=== Task details ===
Below are entries; output exactly the lines from the one with "def State.dataBase (s" to the one with "(43_index_memory.md R243). -/", both included, and nothing else.

=== Given entries ===
☆ ☆ ☆ ☆ ☆

-- ==== Sys2Proof/Machine/Operands.lean ====
section
/-! DEFINITION. The operand forms: immediates and addresses, the register lists of the block transfers, BCD
digits, glyph addresses, key numbers, draw coordinates. -/

namespace Sys2Proof.Machine

/-- zext_16(nnn) (30_encoding.md R105). -/
def zextAddr (nnn : Addr) : Word := nnn.setWidth 16

/-- zext_16 of a byte (30_encoding.md R105). -/
def zextByte (b : Byte) : Word := b.setWidth 16

/-- The effective address of the first byte of a transfer, I as an exact natural number; the k-th byte is at
`dataBase + k`, with no wrap (43_index_memory.md R246, 20_memory.md R74; log 11). -/
def State.dataBase (s : State) : Nat := s.i.toNat

/-- V0..Vx, the registers a block transfer stores (43_index_memory.md R244). -/
def State.firstVs (s : State) (x : Nibble) : List Byte := s.v.toList.take (x.toNat + 1)

/-- The three decimal digits of a byte, most significant first (43_index_memory.md R243). -/
def bcdDigits (b : Byte) : List Byte :=
  [BitVec.ofNat 8 (b.toNat / 100), BitVec.ofNat 8 (b.toNat / 10 % 10), BitVec.ofNat 8 (b.toNat % 10)]

/-- The digit Fx29 takes from Vx, by GLYPH_INDEX_MODE (43_index_memory.md R242; log 15). -/
def glyphDigit (mode : GlyphIndexMode) (b : Byte) : Nat :=
  match mode with
  | .mask4 => (b &&& 0x0F).toNat
  | .full => b.toNat

/-- The address of a digit's glyph, GLYPH_BASE + 5 * d (43_index_memory.md R242). -/
def glyphAddress (d : Nat) : Word := BitVec.ofNat 16 (Config.glyphBase + 5 * d)

/-- Bit k of the keypad mask: key k is pressed (10_state.md R45). -/
def keyBit (keys : Word) (k : Nat) : Bool := keys.getLsbD k

/-- KeyDown(v), by KEY_RANGE_POLICY for a v above 0xF (45_keys_timers.md R300; log 16). -/
def keyDown (policy : KeyRangePolicy) (keys : Word) (v : Byte) : Except FatalError Bool :=
  if v.toNat ≤ 0xF then .ok (keyBit keys v.toNat)
  else
    match policy with
    | .fatal => .error (.keyIndexOutOfRange v)
    | .mask4 => .ok (keyBit keys (v &&& 0xF).toNat)
    | .notPressed => .ok false

/-- The lowest key that is down, scanning 0 to 15 in ascending order (45_keys_timers.md R304). -/
def firstKeyDown (keys : Word) : Option Nat := (List.range 16).find? (keyBit keys)

/-- The start column of a sprite, V[x] mod WIDTH (44_display.md R271). -/
def drawColumn (b : Byte) : Fin 64 := ⟨b.toNat % 64, Nat.mod_lt _ (by decide)⟩

/-- The framebuffer row of a sprite's row r, (V[y] mod HEIGHT + r) mod HEIGHT (44_display.md R271; log 21). -/
def drawRow (b : Byte) (r : Nat) : Fin 32 := ⟨(b.toNat % 32 + r) % 32, Nat.mod_lt _ (by decide)⟩

end Sys2Proof.Machine
end

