-- ==== Sys2Proof/Machine/Flags.lean ====
section
/-! DEFINITION. Every result with a flag: 8-bit unsigned arithmetic, computed exactly and then reduced mod
256, with the value VF takes (42_register_alu.md R190, R203). -/

namespace Sys2Proof.Machine

/-- The value of VF for a condition: 1 or 0 (10_state.md R32). -/
def flagByte (c : Bool) : Byte := if c then 1 else 0

/-- (a + b) mod 256 (42_register_alu.md R203). -/
def addResult (a b : Byte) : Byte := BitVec.ofNat 8 (a.toNat + b.toNat)

/-- The carry: 1 iff the unsigned sum exceeds 255 (42_register_alu.md R197, R203). -/
def addCarry (a b : Byte) : Byte := flagByte (decide (255 < a.toNat + b.toNat))

/-- (a - b) mod 256 (42_register_alu.md R203). -/
def subResult (a b : Byte) : Byte := BitVec.ofInt 8 ((a.toNat : Int) - (b.toNat : Int))

/-- NOT borrow: 1 iff a >= b (42_register_alu.md R198, R203). -/
def subNotBorrow (a b : Byte) : Byte := flagByte (decide (b.toNat ≤ a.toNat))

/-- a >> 1, logical (42_register_alu.md R199). -/
def shrResult (a : Byte) : Byte := a >>> 1

/-- The bit a right shift moves out, bit 0 of a before the shift (42_register_alu.md R199). -/
def shrBitOut (a : Byte) : Byte := a &&& 1

/-- (a << 1) mod 256 (42_register_alu.md R201). -/
def shlResult (a : Byte) : Byte := a <<< 1

/-- The bit a left shift moves out, bit 7 of a before the shift (42_register_alu.md R201). -/
def shlBitOut (a : Byte) : Byte := (a >>> 7) &&& 1

end Sys2Proof.Machine
end

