-- ==== Sys2Proof/Safety.lean ====
section
/-! DEFINITION. What statements are said in: the parts of the state and what a frame is, the conditions under
which an operation raises a fatal error, the registers it writes, the pixels a sprite covers, the state after
Construct, and the invariant of the machine. -/

namespace Sys2Proof.Machine

/-- The parts of the state (10_state.md R30, and the model's own params, requests and reply). SP stands with the
stack. -/
inductive Part where
  | mem | v | i | pc | stack | dt | st | keys | fb | tone | budget | rng | status | phase
  | params | requests | reply
  deriving DecidableEq, Repr

/-- A part reads the same in two states: for memory every byte, for the register file every register. -/
def Part.Same (s t : State) : Part → Prop
  | .mem => ∀ a, Memory.read t.mem a = Memory.read s.mem a
  | .v => ∀ x, t.readV x = s.readV x
  | .i => t.i = s.i
  | .pc => t.pc = s.pc
  | .stack => t.stack = s.stack ∧ t.sp = s.sp
  | .dt => t.dt = s.dt
  | .st => t.st = s.st
  | .keys => t.keys = s.keys
  | .fb => ∀ b, fbRead t.fb b = fbRead s.fb b
  | .tone => t.tone = s.tone
  | .budget => t.budget = s.budget
  | .rng => t.rng = s.rng
  | .status => t.status = s.status
  | .phase => t.phase = s.phase
  | .params => t.params = s.params
  | .requests => t.requests = s.requests
  | .reply => t.reply = s.reply

/-- The frame: every part of the state but the named ones is unchanged from `s` to `t`. -/
def Frame (written : List Part) (s t : State) : Prop := ∀ p, p ∉ written → Part.Same s t p

/-- The core raised the fatal error `e`: status is Faulted(e), phase is Idle, the host gets the error
(60_exceptions.md R379; 48_frame_stepper.md R332). -/
def Raised (t : State) (e : FatalError) : Prop :=
  t.status = .faulted e ∧ t.phase = .idle ∧ t.reply = some (.failed e)

/-- The address MemoryOutOfBounds carries for a transfer from `base` that leaves memory: the first failing one
(60_exceptions.md R376, R378). -/
def firstBadAddress (base : Nat) : Nat := max base Config.memSize

/-- A transfer of `n` bytes from `base` leaves memory (20_memory.md R74). -/
def LeavesMemory (base n : Nat) : Prop := 0 < n ∧ Config.memSize < base + n

/-- The execute-time errors: which operation raises which error in which state (60_exceptions.md R370). -/
def Raises (i : Instr) (s : State) (e : FatalError) : Prop :=
  match i with
  | .call _ => s.sp.val = 16 ∧ e = .stackOverflow s.pc
  | .ret => s.sp.val = 0 ∧ e = .stackUnderflow s.pc
  | .drw _ _ n => LeavesMemory s.i.toNat n.toNat ∧ e = .memoryOutOfBounds (firstBadAddress s.i.toNat)
  | .ldB _ => LeavesMemory s.i.toNat 3 ∧ e = .memoryOutOfBounds (firstBadAddress s.i.toNat)
  | .ldMemVx x | .ldVxMem x =>
    LeavesMemory s.i.toNat (x.toNat + 1) ∧ e = .memoryOutOfBounds (firstBadAddress s.i.toNat)
  | .skp x | .sknp x =>
    0xF < (s.readV x).toNat ∧ s.params.keyRangePolicy = .fatal ∧ e = .keyIndexOutOfRange (s.readV x)
  | .cls | .sys _ | .jp _ | .seImm _ _ | .sneImm _ _ | .seReg _ _ | .ldImm _ _ | .addImm _ _
  | .ldReg _ _ | .orReg _ _ | .andReg _ _ | .xorReg _ _ | .addReg _ _ | .subReg _ _ | .shr _ _
  | .subn _ _ | .shl _ _ | .sneReg _ _ | .ldI _ | .jpV0 _ | .rnd _ _ | .ldVxDt _ | .ldVxK _
  | .ldDtVx _ | .ldStVx _ | .addI _ | .ldF _ => False

/-- The column "writes" of the table of 10_state.md R34: whether the table names the register `r` among those the
instruction writes. The flag instructions and DRW name VF, which is `r = 0xF` (R32). -/
def writesV (i : Instr) (r : Nibble) : Bool :=
  match i with
  | .ldImm x _ | .addImm x _ | .ldReg x _ | .orReg x _ | .andReg x _ | .xorReg x _ | .rnd x _
  | .ldVxDt x | .ldVxK x => r == x
  | .addReg x _ | .subReg x _ | .shr x _ | .subn x _ | .shl x _ => r == x || r == 0xF#4
  | .drw _ _ _ => r == 0xF#4
  | .ldVxMem x => decide (r.toNat ≤ x.toNat)
  | .cls | .ret | .sys _ | .jp _ | .call _ | .seImm _ _ | .sneImm _ _ | .seReg _ _ | .sneReg _ _
  | .ldI _ | .jpV0 _ | .skp _ | .sknp _ | .ldDtVx _ | .ldStVx _ | .addI _ | .ldF _ | .ldB _
  | .ldMemVx _ => false

/-- The sprite drawn from (vx, vy) with `n` rows at `base` has a set bit on the pixel (px, py): the pixel is
((vx + j) mod 64, (vy + r) mod 32) for a bit j of 0..7, from the left, of a row r < n (44_display.md R273). -/
def spriteCovers (m : Memory) (base : Nat) (vx vy : Byte) (n : Nat) (px : Fin 64) (py : Fin 32) : Bool :=
  let j := (px.val + 64 - vx.toNat % 64) % 64
  let r := (py.val + 32 - vy.toNat % 32) % 32
  decide (j < 8) && decide (r < n) && (Memory.read m (base + r)).getLsbD (7 - j)

/-- Every component at its value after Construct(seed) (10_state.md R61, 70_reset_and_hazards.md R400). -/
def AfterConstruct (seed : Seed) (s : State) : Prop :=
  (∀ k, k < 80 → Memory.read s.mem k = Config.font.getD k 0) ∧
  (∀ a, 80 ≤ a → Memory.read s.mem a = 0) ∧
  (∀ x, s.readV x = 0) ∧ s.i = 0 ∧ s.pc = 0x200 ∧ (∀ j : Fin 16, s.stack[j] = 0) ∧ s.sp = 0 ∧
  s.dt = 0 ∧ s.st = 0 ∧ s.keys = 0 ∧ (∀ b, fbRead s.fb b = 0) ∧ s.tone = false ∧ s.budget = 0 ∧
  s.rng = Config.rngInit seed ∧ s.status = .running ∧ s.phase = .idle

/-- The range of budget in each phase between steps: above 0 and at most one FRAME_PERIOD where an instruction
is to be fetched, else at most 0 and above -max COST (10_state.md R60; 48_frame_stepper.md R344, R350). -/
def BudgetInRange (s : State) : Prop :=
  match s.phase with
  | .fetching => 0 < s.budget ∧ s.budget ≤ 16666
  | .executing => False
  | .idle | .frameComplete => -22734 < s.budget ∧ s.budget ≤ 0

/-- The invariant of the machine between steps: memory has its canonical form; a Faulted core is in Idle; in a
Running core pc is at most 0x10FE, every return address in use is at most 0x1000 (10_state.md R38), and budget is
in the range of its phase (R60). -/
def Inv (s : State) : Prop :=
  Memory.wf s.mem = true ∧
  (∀ e, s.status = .faulted e → s.phase = .idle) ∧
  (s.status = .running →
    s.pc.toNat ≤ 0x10FE ∧ (∀ j : Fin 16, j.val < s.sp.val → s.stack[j].toNat ≤ 0x1000) ∧ BudgetInRange s)

end Sys2Proof.Machine
end

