/-! ### setRng -/

@[simp] theorem State.setRng_mem (r : RngState) : (s.setRng r).mem = s.mem := rfl
@[simp] theorem State.setRng_v (r : RngState) : (s.setRng r).v = s.v := rfl
@[simp] theorem State.setRng_i (r : RngState) : (s.setRng r).i = s.i := rfl
@[simp] theorem State.setRng_pc (r : RngState) : (s.setRng r).pc = s.pc := rfl
@[simp] theorem State.setRng_stack (r : RngState) : (s.setRng r).stack = s.stack := rfl
@[simp] theorem State.setRng_sp (r : RngState) : (s.setRng r).sp = s.sp := rfl
@[simp] theorem State.setRng_dt (r : RngState) : (s.setRng r).dt = s.dt := rfl
@[simp] theorem State.setRng_st (r : RngState) : (s.setRng r).st = s.st := rfl
@[simp] theorem State.setRng_keys (r : RngState) : (s.setRng r).keys = s.keys := rfl
@[simp] theorem State.setRng_fb (r : RngState) : (s.setRng r).fb = s.fb := rfl
@[simp] theorem State.setRng_tone (r : RngState) : (s.setRng r).tone = s.tone := rfl
@[simp] theorem State.setRng_budget (r : RngState) : (s.setRng r).budget = s.budget := rfl
@[simp] theorem State.setRng_rng (r : RngState) : (s.setRng r).rng = r := rfl
@[simp] theorem State.setRng_status (r : RngState) : (s.setRng r).status = s.status := rfl
@[simp] theorem State.setRng_phase (r : RngState) : (s.setRng r).phase = s.phase := rfl
@[simp] theorem State.setRng_params (r : RngState) : (s.setRng r).params = s.params := rfl
@[simp] theorem State.setRng_requests (r : RngState) : (s.setRng r).requests = s.requests := rfl
@[simp] theorem State.setRng_reply (r : RngState) : (s.setRng r).reply = s.reply := rfl
@[simp] theorem State.setRng_readV (r : RngState) (y : Nibble) : (s.setRng r).readV y = s.readV y := rfl

/-! ### setPc -/

@[simp] theorem State.setPc_mem (w : Word) : (s.setPc w).mem = s.mem := rfl
@[simp] theorem State.setPc_v (w : Word) : (s.setPc w).v = s.v := rfl
@[simp] theorem State.setPc_i (w : Word) : (s.setPc w).i = s.i := rfl
@[simp] theorem State.setPc_pc (w : Word) : (s.setPc w).pc = w := rfl
@[simp] theorem State.setPc_stack (w : Word) : (s.setPc w).stack = s.stack := rfl
@[simp] theorem State.setPc_sp (w : Word) : (s.setPc w).sp = s.sp := rfl
@[simp] theorem State.setPc_dt (w : Word) : (s.setPc w).dt = s.dt := rfl
@[simp] theorem State.setPc_st (w : Word) : (s.setPc w).st = s.st := rfl
@[simp] theorem State.setPc_keys (w : Word) : (s.setPc w).keys = s.keys := rfl
@[simp] theorem State.setPc_fb (w : Word) : (s.setPc w).fb = s.fb := rfl
@[simp] theorem State.setPc_tone (w : Word) : (s.setPc w).tone = s.tone := rfl
@[simp] theorem State.setPc_budget (w : Word) : (s.setPc w).budget = s.budget := rfl
@[simp] theorem State.setPc_rng (w : Word) : (s.setPc w).rng = s.rng := rfl
@[simp] theorem State.setPc_status (w : Word) : (s.setPc w).status = s.status := rfl
@[simp] theorem State.setPc_phase (w : Word) : (s.setPc w).phase = s.phase := rfl
@[simp] theorem State.setPc_params (w : Word) : (s.setPc w).params = s.params := rfl
@[simp] theorem State.setPc_requests (w : Word) : (s.setPc w).requests = s.requests := rfl
@[simp] theorem State.setPc_reply (w : Word) : (s.setPc w).reply = s.reply := rfl
@[simp] theorem State.setPc_readV (w : Word) (y : Nibble) : (s.setPc w).readV y = s.readV y := rfl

☆ ☆ ☆ ☆ ☆

=== Solution ===
def State.dataBase (s : State) : Nat := s.i.toNat

/-- V0..Vx, the registers a block transfer stores (43_index_memory.md R244). -/
def State.firstVs (s : State) (x : Nibble) : List Byte := s.v.toList.take (x.toNat + 1)

/-- The three decimal digits of a byte, most significant first (43_index_memory.md R243). -/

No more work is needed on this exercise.